Tenía razón en que, desde entonces, hemos tenido en Chile una racha de políticas populistas, aunque no esté claro que sea -como creía él- por demanda de la ciudadanía; y no hay duda que en Argentina la gente está harta de tanta fiesta irresponsable. «Ya basta de esos delincuentes que quieren hacerse de guita sin laburar», nos decía un taxista, expresando el deseo que parece haber en el país de ponerle manos a la obra. Es ese el ambiente que ha cosechado Macri.

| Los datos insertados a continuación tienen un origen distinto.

-- ==== Sys2Proof/Machine/MoveLane.lean ====
section
/-!
DEFINITION. Conversion, moves and packing (05 R154-R157; 03 R94, R95), register fullness (04 R127) and special registers
(04 R111-R114).
-/
namespace Sys2Proof.Machine

def isFloat (f : Fmt) : Bool :=
  match f with
  | .f32 | .f16 | .bf16 => true
  | _ => false

/-- One conversion from src to dst (R94, R95). -/
def cvt1 (dst src : Fmt) (r : Rm) (sat : Bool) (a : Word32) : FRes :=
  if isFloat dst then
    if isFloat src then
      if dst = src then fcvt (ffOf src) (ffOf dst) r false a else fcvt (ffOf src) (ffOf dst) r sat a
    else fOfInt (ffOf dst) r sat (readInt src a)
  else if isFloat src then
    let (x, fl) := fToInt (ffOf src) r (intMin dst) (intMax dst) a
    ⟨widen x, fl⟩
  else
    let x := readInt src a
    ⟨widen (if sat then satInt dst x else wrapInt dst x), 0⟩

def unpacked : Fmt → Fmt
  | .f16x2 => .f16
  | .bf16x2 => .bf16
  | f => f

/-- CVT (R154): FMT is the destination type, XOP the source type. -/
def cvt (w : Lane) (a : Word32) : FRes :=
  let src := (Fmt.ofCode w.xop).getD .s32
  let r := Rm.ofCode w.mod
  let sat := w.mod.getLsbD 2
  if isPacked w.fmt then
    pack2 (cvt1 (unpacked w.fmt) (unpacked src) r sat (half a 0)) (cvt1 (unpacked w.fmt) (unpacked src) r sat (half a 1))
  else cvt1 w.fmt src r sat a
def execCvt (w : Lane) (s : State) : Out := s.laneOp w (fun a _ _ => cvt w a)

def execMov (w : Lane) (s : State) : Out := s.laneInt w (fun a _ _ => a)
def execPackB32 (w : Lane) (s : State) : Out := s.laneInt w (fun a b _ => (b <<< 16) ||| (a &&& 0xFFFF))
/-- PACK, floating: each half as CVT from FP32 without .sat (R155). -/
def execPackFloat (w : Lane) (s : State) : Out :=
  let F := ffOf w.fmt
  s.laneOp w (fun a b _ => pack2 (fcvt fp32 F (Rm.ofCode w.mod) false a) (fcvt fp32 F (Rm.ofCode w.mod) false b))
def execUnpackB32 (w : Lane) (s : State) : Out := s.laneInt w (fun a _ _ => half a (w.xop.toNat % 2))
/-- UNPACK, floating (R155). -/
def execUnpackFloat (w : Lane) (s : State) : Out :=
  s.laneOp w (fun a _ _ => fcvt (ffOf w.fmt) fp32 .rne false (half a (w.xop.toNat % 2)))

/-- STOV (R156): both halves of an S register are reachable; its fullness is tested under its EP bit. -/
def execStov (w : Lane) (s : State) : Out :=
  s.issueAlu w.gp w.neg w.imm (laneSrcs w) (fun x m _ _ _ =>
    let v := x.g.uniform w.sa
    .lanes x w m (fun _ => ⟨(if w.xop.getLsbD 0 then v >>> 32 else v).setWidth 32, 0⟩))

/-- VTOS (R157): sources are tested only in the lowest active lane. -/
def State.vtos (s : State) (w : Lane) (f : Word32 → Word32 → Word64) : Out :=
  s.issueAlu w.gp w.neg w.imm (fun m => laneSrcs w (laneBit (lowLane m))) (fun _ m a b _ =>
    let l := lowLane m
    .scalar w (f (a l) (b l)) noFlags)
def execVtosB32 (w : Lane) (s : State) : Out := s.vtos w (fun a b => (b ++ a : BitVec 64))
def execVtosN32 (w : Lane) (s : State) : Out := s.vtos w (fun a _ => a.setWidth 64)
def execVtosS32 (w : Lane) (s : State) : Out := s.vtos w (fun a _ => a.signExtend 64)

/-- EMPTY and FILL (04 R127): wait for pending fills, then set the bits without reading the register. -/
def State.setBitsOf (s : State) (w : Lane) (f : Fullness) : Out :=
  s.issueAlu w.gp w.neg w.imm noSrcs (fun x m _ _ _ =>
    let d := x.g.destOf x.en.wbase w.dst
    { fl := noFlags, waits := fun g => g.pendingIn d m, write := fun g => g.overLanes m (fun g l => g.setDest d l f) })
def execEmpty (w : Lane) (s : State) : Out := s.setBitsOf w .empty
def execFill (w : Lane) (s : State) : Out := s.setBitsOf w .full

/-! ### Special registers -/

/-- The value of a special register as seen by a lane of an entry (04 R111 Table 2). -/
def State.sreadLane (s : State) (g : Group) (en : Entry) (n l : Nat) : Word64 :=
  match n with
  | 0x00 => (g.fpFlagsOf l).setWidth 64
  | 0x01 => (g.fpEnableOf l).setWidth 64
  | 0x02 => g.mxFlags.setWidth 64
  | 0x03 => if rd false s.narrow g.quarterId then 1 else 0
  | 0x04 => en.mask
  | 0x10 => BitVec.ofNat 64 en.wbase
  | 0x11 => BitVec.ofNat 64 g.w
  | _ => g.rspb

/-- SRD (04 R112, R113). -/
def execSrd (w : Lane) (s : State) : Out :=
  s.issueAlu w.gp w.neg w.imm noSrcs (fun x m _ _ _ =>
    let n := w.imm.toNat % 64
    .lanes x w m (fun l =>
      let v := s.sreadLane x.g x.en n l
      ⟨(if w.imm.getLsbD 8 then v >>> 32 else v).setWidth 32, 0⟩))

/-- Half h of RSPB replaced. -/
def putHalf (v : Word64) (h : Bool) (x : Word32) : Word64 :=
  if h then x ++ v.setWidth 32 else (v >>> 32).setWidth 32 ++ x

/-- SWR (04 R113, R117). A requested window base that leaves the register stack traps ILLOPND with sub-cause 1, and writes
nothing. -/
def execSwr (w : Lane) (s : State) : Out :=
  match s.issuer with
  | none => .fault .noIssuer
  | some x =>
    let m := x.active w.gp w.neg
    if x.commitWait then .next s
    else if m = 0 then .next (x.done s x.g)
    else
      match s.fetchLane x { w with sb := .zero, sc := .zero } m with
      | .hold => .next s
      | .trap t => .next (s.trapPrecise x.gid x.e (x.trapRec .emptyRead 0 t))
      | .ok a _ _ g post =>
        let v := a (lowLane m)
        let g := match post with
          | some e => g.notePost x.e ⟨.emptyRead, x.en.pos, e, 0⟩
          | none => g
        match w.imm.toNat % 64 with
        | 0x00 => .next (x.done s { g with fpFlags := (maskLanes m).foldl (fun f l => wr 0 f l ((a l).setWidth 5)) g.fpFlags })
        | 0x01 => .next (x.done s { g with fpEnable := (maskLanes m).foldl (fun f l => wr 0 f l ((a l).setWidth 5)) g.fpEnable })
        | 0x02 => .next (x.done s { g with mxFlags := v.setWidth 5 })
        | 0x10 =>
          let b := bits v.toNat 15 3 * 8
          if b + g.w ≤ 65536 then .next (x.done s (g.updEntry x.e (fun en => { en with reqBase := some b })))
          else .next (s.trapPrecise x.gid x.e (x.trapRec .illopnd 1 m))
        | _ => .next (x.done s { g with rspb := putHalf g.rspb (w.imm.getLsbD 8) v })

end Sys2Proof.Machine
end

La oposición chilena puede aprender mucho de él. Ha crecido como candidato. Es menos frío, más afectivo que antes. Ha aprendido que para ganar elecciones no basta con prometer una buena gestión: hay que tocar las emociones de la gente. Tal vez le haya servido de ejemplo la magnífica María Eugenia Vidal, quien tras una conmovedora campaña, ganó la gobernación de la Provincia de Buenos Aires, donde se suponía que los peronistas eran imbatibles. María Eugenia ya era conocida por su buena gestión en el gobierno de la Capital Federal. Pero esa fama la complementó con un incansable trabajo en terreno. Iba a pie de casa en casa, en las villas miserias más turbias de la provincia, desplegando cariño y simpatía. Otro atributo aleccionador de Macri ha sido su pragmatismo. Es un ingeniero a quien no le interesa la ideología. Quiere hacer el bien y para hacerlo busca la combinación de Estado y mercado que mejor funcione. Finalmente, en un país donde el gobierno alimenta la discordia y el conflicto, Macri es un hombre de paz: no critica a nadie, y apunta a la unidad de los argentinos. Su serenidad pone en jaque la feroz campaña del terror que le hacen. Si gana, su principal desafío va a ser contener las elevadas expectativas que su excelente imagen ha despertado, en un país de mucha mafia política, empresarial y sindical, donde tantos argentinos dependen -sin que medie mucho laburo- del Estado.

El caso Macri le provee pistas a la oposición en Chile, si es que esta logra organizarse: buena gestión, pero también afecto; pragmatismo, libertad ideológica; y búsqueda de unidad frente a un gobierno conflictivo.